The initial mitigation of this issue consisted of removing the newly imaged host from the cluster. The medium-term fix to regain stability consisted of depooling eqiad (where the initial host was situated), restarting the sessionstore1001 Cassandra instance, ensuing that the cluster was healthy, restarting Kask and then re-pooling eqiad.
Timeline
All times in UTC.
- 11:27 hnowlan completes reimage of sessionstore1001 to buster.
- 12:25 sessionstore1001 reimage to buster completes, cassandra started
- 12:25 OUTAGE BEGINS
- 12:25 sessionstore begins to fail to achieve write quorum
- 12:37 Reports of ongoing issues with sessions and logins in #wikimedia-operations
- 12:38 hnowlan stops cassandra-a on sessionstore1001, errors subside
- 12:38 OUTAGE ENDS
- 13:00 Incident opened. Hnowlan becomes IC.
- 15:17 hnowlan depools sessionstore in eqiad
- 15:22 hnowlan reenables and restarts cassandra on sessionstore1001
- 15:27 hnowlan runs a roll-restart of kask/sessionstore in eqiad
- 15:28 hnowlan repools eqiad - no errors in mediawiki or kask service logs
Detection
The issue was first human-detected and announced by Tamzin in #wikimedia-operations. However, some alerts also announced the degradation:
12:31 <+icinga-wm> PROBLEM - Sessionstore eqiad on sessionstore.svc.eqiad.wmnet is CRITICAL: /sessions/v1/{key} (Store value for key) is CRITICAL: Test Store value for key returned the unexpected status 500 (expecting: 201) https://www.mediawiki.org/wiki/
Kask
12:35 <+icinga-wm> PROBLEM - MediaWiki centralauth errors on graphite1004 is CRITICAL: CRITICAL: 60.00% of data above the critical threshold [1.0] https://wikitech.wikimedia.org/wiki/Application_servers https://grafana.wikimedia.org/d/000000438/mediawiki-
alerts?panelId=3&fullscreen&orgId=1
12:40 <+icinga-wm> PROBLEM - MediaWiki edit session loss on graphite1004 is CRITICAL: CRITICAL: 100.00% of data above the critical threshold [50.0] https://wikitech.wikimedia.org/wiki/Application_servers https://grafana.wikimedia.org/d/000000208/edit-count?orgId=1&viewPanel=13
None of these alerts paged. The errors seen in Cassandra logs were along the lines of the following, and were generated by Kask rather than any Cassandra-level cluster inconsistencies:
DEBUG [prometheus-http-1-1] 2022-09-15 12:26:35,180 StorageProxy.java:2537 - Hosts not in agreement. Didn't get a response from everybody: 10.64.48.178,10.64.32.85,10.192.16.95
Conclusions
What went well?
- Once the issue was identified, resolution was relatively quick (disabling of the restored cassandra instance)
- Being able to depool eqiad easily and without concerns as regards capacity in codfw for testing and switchover.
What went poorly?
- Logging for Cassandra and Kask was confusing to debug. Cassandra's logs verge between terse and extremely verbose so it was hard to discern signal and noise. Kask was the source of the errors but the split brain it had developed internally manifested in the Cassandra logs despite there being nothing wrong with the Cassandra cluster.
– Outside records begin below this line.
-- ==== Sys2Proof/Machine/Codec.lean ====
section
/-! DEFINITION. ENCODE and DECODE as functions of the parameters and the bytes, "the normative content of a command"
(00_scope R12), written from their pure-function forms (42_match_engine R160, 43_decoder R190). No command's step
calls them: statements compare the engine with them. Bus.lean asks ENCODE which DST bytes a running COMPRESS writes. -/

namespace Sys2Proof.Machine

/-- TOKS(S) from pos on: the tokens FIND and EMIT choose (42_match R160). fuel bounds their number; n is enough. -/
def greedyTokens (pr : Params) (f : Nat → Byte) (n : Nat) : Nat → Nat → List Instr
  | 0, _ => []
  | fuel + 1, pos =>
    if pos < n then
      let best := findMatch pr f n pos
      chooseToken pr f pos best :: greedyTokens pr f n fuel (pos + consumed pr best)
    else []

/-- BITS(S) (42_match R160). -/
def encodeStream (o : BitOrder) (pr : Params) (f : Nat → Byte) (n : Nat) : List Bool :=
  (greedyTokens pr f n n 0).flatMap (tokenBits o pr)

/-- ENCODE (42_match R160): the DST bytes, or ERR_CAPACITY when they do not fit. -/
def encodeBytes (o : BitOrder) (pr : Params) (f : Nat → Byte) (n cap : Nat) : Except ErrCode (List Byte) :=
  let bits := encodeStream o pr f n
  if bytesFor bits.length ≤ cap then .ok (pack o bits) else .error .capacity

/-- H[|H| - off], with H[j] for j < 0 read as FILL (43_decoder R190). -/
def histByte (fill : Byte) (h : List Byte) (off : Nat) : Byte :=
  if off ≤ h.length then h.getD (h.length - off) fill else fill

/-- A match appended to the history, cut at dstlen (43_decoder R185, R190). -/
def appendMatch (fill : Byte) (dstlen off : Nat) : Nat → List Byte → List Byte
  | 0, h => h
  | k + 1, h => if h.length < dstlen then appendMatch fill dstlen off k (h ++ [histByte fill h off]) else h

/-- What a token does to the history, or the error it raises (43_decoder R183, R186, R190; 60_exceptions R242). -/
def applyToken (fill : Byte) (pr : Params) (dstlen : Nat) (i : Instr) (h : List Byte) : Except ErrCode (List Byte) :=
  match i with
  | .lit c => .ok (h ++ [c])
  | .matchTok off len =>
    if off < 1 ∨ winSize pr < off then .error .badOffset
    else if pr.rless = false ∧ len < pr.p then .error .badLength
    else .ok (appendMatch fill dstlen off len h)
  | .nop => .ok h
  | .compress => .ok h
  | .decompress => .ok h
  | .reserved _ => .ok h

/-- The parse of DECODE from a history h and the bits left: the whole history and the bits left when its length is
dstlen. fuel bounds the tokens read; one more than the bits is enough, since every token takes bits. -/
def decodeFrom (o : BitOrder) (fill : Byte) (pr : Params) (dstlen : Nat) :
    Nat → List Byte → List Bool → Except ErrCode (List Byte × List Bool)
  | 0, _, _ => .error .srcExhausted
  | fuel + 1, h, bits =>
    if h.length = dstlen then .ok (h, bits)
    else
      match decodeToken o pr bits with
      | .error _ => .error .srcExhausted
      | .ok (i, rest) =>
        match applyToken fill pr dstlen i h with
        | .error e => .error e
        | .ok h' => decodeFrom o fill pr dstlen fuel h' rest

/-- What a DECOMPRESS gives: the DST bytes and how many SRC bytes were used. -/
structure Decoded where
  bytes   : List Byte
  srcUsed : Nat
deriving DecidableEq, Repr

/-- DECODE (43_decoder R190) of the SRC bytes given. -/
def decodeBytes (o : BitOrder) (fill : Byte) (pr : Params) (src : List Byte) (dstlen : Nat) :
    Except ErrCode Decoded :=
  let bits := unpack o src
  match decodeFrom o fill pr dstlen (bits.length + 1) [] bits with
  | .error e => .error e
  | .ok (h, rest) => .ok { bytes := h, srcUsed := bytesFor (bits.length - rest.length) }

end Sys2Proof.Machine
end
- Having a single host per Cassandra rack leaves us with a lack of flexibility in edge cases like these. This was also seen when undertaking recent PDU maintenance. This is not an issue of capacity but one of availability.
- This event occurred just before the WMF SRE Summit and during a leadership offsite, meaning that there were limited responders on hand.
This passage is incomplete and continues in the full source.